今日中のお菓子の詰め合わせ作業が何とか終わった所で、外に出て皆を見る。
「カンケルー、転ばないようにねー?」
「分かってるよー」
「アクアー、こっちにもお菓子あったよー!」
「今行くー!」
「ゲミニ、沢山貰うのはいいが、ちゃんと自分で食べるんだぞ?」
「はーい、ありがとー!」
「あ、バルゴこっちに居たんだ?」
「えぇ、お菓子を貰ってたわ」
「んふふ、皆楽しそうね、レオ」
「そうだな、ピスキスも行ってきたらどうだ?」
皆楽しそうにお菓子を貰ってるのを見ると、参加して良かったと思う。ふと、ピスキスさんとレオさんの話が聞こえてきて、こっそり聞かせてもらう事にした。
「ホント、琴羽には感謝してもしきれないわ」
――いえいえ、そんな!
「そうだな、今まであの石を手にした奴らはこんなに優しくなかった」
レオさんの言った言葉は、まるで今までの人達には酷い扱いをされたかのようで、少し寂しくなった。

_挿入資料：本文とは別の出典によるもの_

-- ==== Sys2Proof/Certificates/Slice0/Obligations.lean ====
section
/-! DEFINITION. The statements for the provers. Each docstring names the rule of spec/ it formalises. -/

open Sys2Proof Sys2Proof.Machine

/-- Decode and encode agree on every well-formed instruction (R81, R83, R91, R92). -/
def Obligations.DecodeOfEncodeIsTheInstruction : Prop :=
  ∀ i : Instr, i.wellFormed = true → decode i.format (encode i) = i

/-- The bits the formats ignore do not change the decoded instruction (R81, R83, R91). -/
def Obligations.IgnoredBitsDoNotChangeTheInstruction : Prop :=
  ∀ w : Word,
    decode .ctrlCmd (w &&& 0x8000001F#32) = decode .ctrlCmd w ∧
    decode .statusW1c (w &&& 0x6#32) = decode .statusW1c w ∧
    decode .fanCmd (w &&& 0xF9F#32) = decode .fanCmd w

/-- Every word of every format is some legal instruction of that format, and the encoder gives the word back without
its ignored bits; an SRST word's START is one of them (R92, R93). -/
def Obligations.EveryWordIsALegalInstruction : Prop :=
  ∀ (f : Format) (w : Word),
    (decode f w).wellFormed = true ∧ (decode f w).format = f ∧
    encode (decode f w) =
      match f with
      | .ctrlCmd => if w.getLsbD 31 then w &&& 0x8000001E#32 else w &&& 0x1F#32
      | .statusW1c => w &&& 0x6#32
      | .fanCmd => w &&& 0xF9F#32

/-- Words written out from the formats decode to the instruction they stand for (R81, R83, R91, R96). -/
def Obligations.WordsFromTheSpecDecode : Prop :=
  decode .ctrlCmd 0x0000001E#32 = .ctrlWrite 0b11#2 true true ∧
  decode .ctrlCmd 0x00000003#32 = .fanSend false false ∧
  decode .ctrlCmd 0x0000000D#32 = .matSend true false ∧
  decode .ctrlCmd 0x80000001#32 = .srst 0b00#2 false false ∧
  decode .statusW1c 0x00000006#32 = .statusW1c true true ∧
  decode .fanCmd 0x0000030A#32 = .fanSendSpeed3 false 0b01010#5 ∧
  decode .fanCmd 0x00000B8D#32 = .fanSendDimUplight true 0b01101#5 ∧
  decode .fanCmd 0x00000C0A#32 = .fanSendReservedAction 12#4 false 0b01010#5

/-- A step runs the decoded instruction: the host's next write of CTRL or STATUS is the instruction its word decodes
to, and the sequencer's turn at a FAN_SEND is the instruction the snapshot's fan command decodes to, with the turn
taken off `inputs` (R80, R220, R225). With no turn given such a compute step is taken all the same (log 1). -/
def Obligations.StepRunsTheDecodedInstruction : Prop :=
  ∀ (s : State) (rest : List Turn),
    (∀ w, s.inputs = .host (.write 32 0x00 w) :: rest →
      step s = exec (decode .ctrlCmd w) { s with inputs := rest }) ∧
    (∀ w, s.inputs = .host (.write 32 0x04 w) :: rest →
      step s = exec (decode .statusW1c w) { s with inputs := rest }) ∧
    (∀ sn, s.inputs = .sequencer :: rest → s.Enabled sn → sn.op = 0b01#2 →
      step s = exec (decode .fanCmd sn.fanCmd.toWord) { s with inputs := rest }) ∧
    (∀ sn, s.inputs = [] → s.Enabled sn → sn.op = 0b01#2 →
      step s = exec (decode .fanCmd sn.fanCmd.toWord) s)

/-- The instruction a fan snapshot runs is the row its ACTION selects, with its ADDR_LEN and ADDR (R83, R84). -/
def Obligations.SnapshotSelectsItsActionRow : Prop :=
  ∀ (c : FanCmd),
    (∀ k (h : k < (fanRows c.addrLen c.addr).length), c.action.toNat = k →
      decode .fanCmd c.toWord = ((fanRows c.addrLen c.addr)[k]).1) ∧
    (12 ≤ c.action.toNat → decode .fanCmd c.toWord = .fanSendReservedAction c.action c.addrLen c.addr)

「えぇ、カンケルもスコルも警戒してないし、皆楽しそう」
「…ピスキスは、琴羽が裏切ると思うか?」
レオさんの言った言葉にドキッと胸がなった。
「…私は思わないわ。琴羽は、凄く優しい人。私達を裏切ったりはしないわ。今までの人達とは違う、それは分かるもの」
「そうか、良かった。ピスキスがそう思うなら、俺も安心だな」
ピスキスさんとレオさんは笑いながらお互いを見詰め合う。
「ピスキスさーん!」
何も聞かなかったようにピスキスさんに駆け寄る。ピスキスさんとレオさんが後ろを振り向くように、私を見つける。
「琴羽!もう終わったの?」
「はい!」
ピスキスさんは笑って「良かった」と言った。
「そろそろ帰りますか?カンケルさんが…」
ピスキスさん達の所に来て分かった。カンケルさんが眠そうにしている。
「んふふ、ごめんなさいね?ありがとう、皆呼んでくるわ」
駆け足で皆の所に行ったピスキスさん。それを見つめる私とレオさん。
「…琴羽、今日はありがとう。カンケル達も楽しそうにお菓子を食べていた。ありがとう」
レオさんが私に向かって礼をしてくる。
突然の事に私はレオさんを凝視する。
「…琴羽?どうした?」
「…驚きました。まさかあのレオさんに感謝されるだけじゃなく、礼までされるなんて…」
思った事を口にする。
「琴羽はまた…この俺が感謝と礼をしてるんだ!何か言う事はないのか?」
微笑みながら私に聞く。その微笑みによって、あのレオさんにキュンとしてしまった自分がいる。
「~っ!どういたしまして!です!」
私が言うと、レオさんは未だに微笑んだままで、私の頭に手を置く。
「あぁ、本当にありがとう」
なんだこれ、あのレオさんにキュンキュンしてる自分がいるのは、なんか可笑しい。
確かレオさんは、ピスキスさんの事が好きなんだよね?何でこんなにカッコいいんだ。いつものグチグチ言ってくるレオさんとは違い、レオさんの顔を見ると、自分の顔が熱くなるのを感じる。
――こっちの気も知らないでっ!反則、だろ。